The government provides Rs 70 per quintal as a subsidy for farmers. However, Mainali said farmers haven’t even received the subsidy for canes sold in the last season. “Although the budget for 2023/24 states that the subsidy will be paid in the year canes are sold, it is not happening,” Mainali said. “Farmers are suffering from both the factories and the government.”
Crushing for this season began in October and will continue till March or mid-April. “The market price of sugar used to fall in the past years at this time.
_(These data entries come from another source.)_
-- ==== Sys2Proof/Laws/FrameData.lean ====
section
/-! SUPPORT. Frames of the data, media, engine and program commands. -/

namespace Sys2Proof.Machine
open Sys2Proof

/-! ### Data -/

theorem opBlock_fr (s : State) (o : Machine.Op) (m : MediaIn) (lba : Nat) : ChangesOnly [.flt, .med, .drc, .sec, .pair, .mesh, .free] s (opBlock s o m lba).2 := by
  unfold opBlock
  try dsimp only
  split
  · try dsimp only
    exact ChangesOnly.refl _ _
  · split
    · refine ChangesOnly.ite2 ?_ ?_
      · split
        · try dsimp only
          refine ChangesOnly.step (getBlock_fr _ _ _ _ _) (by decide) ?_
          exact ChangesOnly.refl _ _
        · try dsimp only
          refine ChangesOnly.step (getBlock_fr _ _ _ _ _) (by decide) ?_
          exact ChangesOnly.refl _ _
      · try dsimp only
        refine ChangesOnly.step (getBlock_fr _ _ _ _ _) (by decide) ?_
        exact ChangesOnly.refl _ _
    · try dsimp only
      refine ChangesOnly.step (getBlock_fr _ _ _ _ _) (by decide) ?_
      exact ChangesOnly.refl _ _

theorem opBlocks_fr (s : State) (o : Machine.Op) (m : MediaIn) (lbas : List Nat) : ChangesOnly [.flt, .med, .drc, .sec, .pair, .mesh, .free] s (opBlocks s o m lbas).2 := by
  unfold opBlocks
  try dsimp only
  split
  · try dsimp only
    exact ChangesOnly.refl _ _
  · try dsimp only
    refine ChangesOnly.step (opBlocks_fr _ _ _ _) (by decide) ?_
    refine ChangesOnly.step (opBlock_fr _ _ _ _) (by decide) ?_
    exact ChangesOnly.refl _ _

theorem gotBlock_fr (s : State) (g : Machine.Got) : ChangesOnly [.free] s (gotBlock s g).2 := by
  unfold gotBlock
  try dsimp only
  split
  · try dsimp only
    exact ChangesOnly.refl _ _
  · refine ChangesOnly.step (freeBlock_fr _) (by decide) ?_
    exact ChangesOnly.refl _ _
  · refine ChangesOnly.step (freeBlock_fr _) (by decide) ?_
    exact ChangesOnly.refl _ _
  · refine ChangesOnly.step (freeBlock_fr _) (by decide) ?_
    exact ChangesOnly.refl _ _

theorem gotBytes_fr (s : State) (l : List (Nat × Got)) : ChangesOnly [.free] s (gotBytes s l).2 := by
  induction l generalizing s with
  | nil => exact ChangesOnly.refl _ _
  | cons x xs ih =>
    simp only [gotBytes]
    with_reducible exact (gotBlock_fr s _).trans (ih _)

theorem readAll_fr (s : State) (o : Machine.Op) (m : MediaIn) : ChangesOnly [.flt, .med, .drc, .sec, .pair, .mesh, .free] s (readAll s o m).2 := by
  unfold readAll
  try dsimp only
  refine ChangesOnly.ite2 ?_ ?_
  · try dsimp only
    refine ChangesOnly.step (opBlocks_fr _ _ _ _) (by decide) ?_
    exact ChangesOnly.refl _ _
  · try dsimp only
    refine ChangesOnly.step (opBlocks_fr _ _ _ _) (by decide) ?_
    exact ChangesOnly.refl _ _

theorem readMarks_fr (s : State) (o : Machine.Op) (m : MediaIn) : ChangesOnly [.flt, .med, .sec] s (readMarks s o m) := by
  unfold readMarks
  try dsimp only
  refine ChangesOnly.foldl (fun _ _ => ?_) ?_
  · refine ChangesOnly.ite ?_ ?_
    · exact ChangesOnly.refl _ _
    · refine ChangesOnly.step (readEffects_fr _ _ _ _) (by decide) ?_
      exact ChangesOnly.refl _ _
  · exact ChangesOnly.refl _ _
But this isn’t happening this year,” Mainali added.
According to the federation, sugarcane farming is done in Sarlahi, Morang, Sunsari, Jhapa, Ilam, Udayapur, Siraha, Dhanusha, Mahottarai, Rautahat, Bara, Parsa, Nawalparasi, Kailali and Kanchanpur districts.
Gajendra Kumar Thakur, the spokesperson for the ministry, said they were studying whether factories are controlling market prices by forming a cartel. “We have been warning factories that farmers shouldn’t suffer. The government is serious about this. There won’t be any problem for farmers,” he added.
Although the ministry had proposed to the cabinet to import 60,000 tons of sugar in the current fiscal year, the finance ministry allowed the import of only 20,000 tons. State-owned entities Salt Trading Corporation and Food Management and Trading Company have already imported 10,000 tons each.
India had offered to export 25,000 tons of sugar to Nepal in October last year. However, Nepal didn’t use the quota as India was levying taxes on sugar exports.